Нет, умеет все-таки Батя внушения делать! Ведь и не ругается, и не орет, кулаками по столу не стучит, и даже шутит. Голос тихий и такой... словно у доброго учителя, что нерадивому хулиганистому ученику что-то объяснить пытается. А чувствую я себя при этом... Короче, уж лучше бы он орал и кулаками стучал.
- Виноват, - понуро склоняю голову я. - Только ведь вся эта буча, если честно, при некотором моем участии началась. Ну, и не смог я в стороне остаться. Сам наломал дров - сам и исправить пытался. Вроде, вполне удачно.
- Виноватых бьют, Боря, - укоризненно смотрит на меня командир Отряда. - А так - да, твоя правда, в том, что ситуация эта возникла - ты же сам и виноват, пусть и частично. Отсюда - возврат к тому, с чего начали: меньше языком молоть нужно, где попало, когда попало и при ком не стоит.
Возразить мне нечего.
- Ладно, я тебя не совсем по этому поводу вызвал, - вроде как сменяет гнев на милость Батя и тут же припечатывает меня 'приятным известием' к стулу. - Есть мнение, что с разведки складов тебя придется снять...
Вот тебе, бабушка, и Юрьев день! Вроде ж на 'Таблетке' все без эксцессов прошло, тихо, чисто и без потерь отработали. Первая колонна груза оттуда уже вернулась, под завязку оружием и боеприпасами загруженная. Парни из второй роты, что погрузку прикрывали, на вопросы: 'Сколько там всего?' только тихо стонут и закатывают глаза. Понятное дело - много, очень много. Это снаружи, если с дороги проезжая мимо смотреть, 'Таблетка' выглядит до крайности несерьезно: территория, вроде, большая, а строений - три двухэтажных домика, электроподстанция, да два ветхих на вид ангара. Остальная площадь - лес. Правда, понимающему в вопросе человеку в глаза сразу бросится, что все деревья в этом лесу примерно одной высоты, и что стоят они уж больно ровными рядами. Потому что когда-то давно тут этот лес специально посадили, чтоб под его кронами спрятать от лишних глаз кое-что важное. Склады. Огромные подземные хранилища Росрезерва и арсеналы ВВС. Которые теперь, в том числе и при моем скромном участии, принадлежат нам. Что ж не так тогда? За какую такую провинность я умудрился в немилость впасть?
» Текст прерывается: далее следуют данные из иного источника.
-- ==== Sys2Proof/Tests/Slice0.lean ====
section
/-!
SUPPORT. Small checks: the well-formedness checks refuse ill-formed commands, words and worked values of the spec, and for each
statement that has hypotheses a witness that states and operands meet those of each clause together.
-/
namespace Sys2Proof.Machine.Tests
open Sys2Proof Sys2Proof.Machine

set_option Elab.async false
set_option maxRecDepth 10000
set_option synthInstance.maxSize 4000
set_option synthInstance.maxHeartbeats 2000000
set_option linter.unusedVariables false

/-! ### States the witnesses start from -/

/-- The machine at FAB edge 1000, the clocks locked, Keep and Lantern running. -/
def base : State :=
  { State.reset.wr SYS_CLK_STATUS_LOCK 1 with
    fab := 1000, time := 5000000 * 2 ^ 32, camp := { State.reset.camp with incr := 6871947674 }
    lant := { State.reset.lant with held := false }, free := 7, rst := { asserted := none, pgood := true, wdtEnd := 0 } }

/-- Core c runs privileged at 0x100 with values in its registers. -/
def up (s : State) (c : Nat) : State :=
  ((s.wr SPIRE_STATUS_HALTED 0 c).wr SPIRE_STATUS_PRIV 1 c).updCore c fun x => { x with
    initBusy := false, pc := 0x100, g := [(5, 0x2004), (6, 77), (8, 0x80000003#32), (9, 4)]
    f := [(5, 0x3F800000#32), (6, 0x40490FDB#32), (8, 0xC0000000#32)], ac := [(0, 0x7F0123456789ABCDEF#72), (1, 0x123456789#72)]
    vbase := 0x400, ie := true, mie := true, xsIe := true, xpc := 0x200 }

/-- The word at the PC of core c. -/
def poke (s : State) (c w : Nat) : State := s.updCore c fun x => { x with tcm := memPutBytes x.tcm x.pc (leBytes 4 w) }

/-- No channel meets a second CA parity error. -/
theorem quiet {m : Sp MemSt} (h : m.all (fun p => decide (p.2.caErrs < 2)) = true) (c : Nat) : (m.get {} c).caErrs < 2 := by
  induction m with
  | nil => exact Nat.zero_lt_two
  | cons p t ih =>
    obtain ⟨k, v⟩ := p
    simp only [List.all_cons, Bool.and_eq_true, decide_eq_true_eq] at h
    by_cases hc : c = k
    · simpa [Sp.get, hc] using h.1
    · simpa [Sp.get, hc] using ih h.2

/-- A property of the numbers of a range, checked one by one. -/
theorem ball_range {lo hi : Nat} {p : Nat → Prop} (h : ∀ a ∈ (List.range (hi - lo)).map (lo + ·), p a) (a : Nat) (hl : lo ≤ a)
    (hu : a < hi) : p a :=
  h a (List.mem_map.mpr ⟨a - lo, List.mem_range.mpr (by omega), by omega⟩)

/-- What waits for nothing waits for no particular thing. -/
theorem ne_some_of_none {α : Type} {o : Option α} (h : o = none) (a : α) : o ≠ some a := by simp [h]

/-! ### Hypotheses of the statements, clause by clause

Each theorem goes through the clauses of the statement it is named after in their order. -/

theorem witness_SpireAluResults :
  let c : Fin 16 := 1; let rd : BitVec 5 := 6; let rs1 : BitVec 5 := 5; let rs2 : BitVec 5 := 8; let imm : BitVec 16 := 5;
  (let s : State := poke (up base 1) c 0x00C54000;
    Executes s c ∧ fetched s c = some (.spAdd c rd rs1 rs2)) ∧
  (let s : State := poke (up base 1) c 0x00C54001;
    Executes s c ∧ fetched s c = some (.spSub c rd rs1 rs2)) ∧
  (let s : State := poke (up base 1) c 0x00C54002;
    Executes s c ∧ fetched s c = some (.spAnd c rd rs1 rs2)) ∧
  (let s : State := poke (up base 1) c 0x00C54003;
    Executes s c ∧ fetched s c = some (.spOr c rd rs1 rs2)) ∧
  (let s : State := poke (up base 1) c 0x00C54004;
    Executes s c ∧ fetched s c = some (.spXor c rd rs1 rs2)) ∧
  (let s : State := poke (up base 1) c 0x00C54005;
    Executes s c ∧ fetched s c = some (.spNor c rd rs1 rs2)) ∧
  (let s : State := poke (up base 1) c 0x00C54006;
    Executes s c ∧ fetched s c = some (.spSlt c rd rs1 rs2)) ∧
  (let s : State := poke (up base 1) c 0x00C54007;
    Executes s c ∧ fetched s c = some (.spSltu c rd rs1 rs2)) ∧
  (let s : State := poke (up base 1) c 0x00C54008;
    Executes s c ∧ fetched s c = some (.spSll c rd rs1 rs2)) ∧
  (let s : State := poke (up base 1) c 0x00C54009;
    Executes s c ∧ fetched s c = some (.spSrl c rd rs1 rs2)) ∧
  (let s : State := poke (up base 1) c 0x00C5400A;
    Executes s c ∧ fetched s c = some (.spSra c rd rs1 rs2)) ∧
  (let s : State := poke (up base 1) c 0x00C5400B;
    Executes s c ∧ fetched s c = some (.spSlli c rd rs1 rs2)) ∧
  (let s : State := poke (up base 1) c 0x00C5400C;
    Executes s c ∧ fetched s c = some (.spSrli c rd rs1 rs2)) ∧
  (let s : State := poke (up base 1) c 0x00C5400D;
    Executes s c ∧ fetched s c = some (.spSrai c rd rs1 rs2)) ∧
  (let s : State := poke (up base 1) c 0x00C5400E;
    Executes s c ∧ fetched s c = some (.spMin c rd rs1 rs2)) ∧
  (let s : State := poke (up base 1) c 0x00C5400F;
    Executes s c ∧ fetched s c = some (.spMax c rd rs1 rs2)) ∧
  (let s : State := poke (up base 1) c 0x00C54010;
    Executes s c ∧ fetched s c = some (.spMinu c rd rs1 rs2)) ∧
  (let s : State := poke (up base 1) c 0x00C54011;
    Executes s c ∧ fetched s c = some (.spMaxu c rd rs1 rs2)) ∧
  (let s : State := poke (up base 1) c 0x00C50014;
    Executes s c ∧ fetched s c = some (.spClz c rd rs1 0)) ∧
  (let s : State := poke (up base 1) c 0x00C50015;
    Executes s c ∧ fetched s c = some (.spSextb c rd rs1 0)) ∧
  (let s : State := poke (up base 1) c 0x00C50016;
    Executes s c ∧ fetched s c = some (.spSexth c rd rs1 0)) ∧
  (let s : State := poke (up base 1) c 0x00C50017;
    Executes s c ∧ fetched s c = some (.spZexth c rd rs1 0)) ∧
  (let s : State := poke (up base 1) c 0x04C50005;
    Executes s c ∧ fetched s c = some (.spAddi c rd rs1 imm)) ∧
  (let s : State := poke (up base 1) c 0x08C50005;
    Executes s c ∧ fetched s c = some (.spAndi c rd rs1 imm)) ∧
  (let s : State := poke (up base 1) c 0x0CC50005;
    Executes s c ∧ fetched s c = some (.spOri c rd rs1 imm)) ∧
  (let s : State := poke (up base 1) c 0x10C50005;
    Executes s c ∧ fetched s c = some (.spXori c rd rs1 imm)) ∧
  (let s : State := poke (up base 1) c 0x14C50005;
    Executes s c ∧ fetched s c = some (.spSlti c rd rs1 imm)) ∧
  (let s : State := poke (up base 1) c 0x18C50005;
    Executes s c ∧ fetched s c = some (.spSltiu c rd rs1 imm)) ∧
  (let s : State := poke (up base 1) c 0x1CC00005;
    Executes s c ∧ fetched s c = some (.spImmh c rd 0 imm)) := by
  decide +kernel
Командир явно уловил мой настрой и поспешил успокоить.
- Не мороси, Борис, 'косяков' за тобой никаких нет... Но в свете некоторых произошедших событий и в связи с твоей пламенной речью в 'ментобате'... Словом, есть другая работенка. Как раз для такого, как ты...
- В смысле, такого же симпатичного?
- Не хами, - легонько прихлопнул по столу ладонью Львов и бросает на меня серьезный, лишенный даже намека на веселость взгляд. - Я понимаю, конец света, все дела, но, как ты сам 'вэвэрам' сказал: если уж мы все еще военизированная структура, а не банда батьки Ангела, то про субординацию и дисциплину забывать не стоит. А 'для такого' - значит 'для такого болтливого'. В смысле - общительного и сообразительного. Мы тут с начштаба посидели, подумали и пришли к выводу, что имеется у нас один весьма серьезный недостаток: вокруг столько всего творится, а мы почти ничего не знаем. В свои дела зарылись по брови, а по сторонам даже не смотрим. Неправильно это, потому что может для нас в результате, плачевно закончиться. Как там, в 'Боевом Уставе'? 'Разведка является важнейшим видом боевого обеспечения...' Что дальше?
1
Лазо Сергей Георгиевич - революционер, один из руководителей советского подполья в Сибири. По наиболее распространенной версии, был схвачен японскими интервентами и сожжен в топке паровоза. В советские времена считался одним из символов самопожертвования и преданности делу Революции.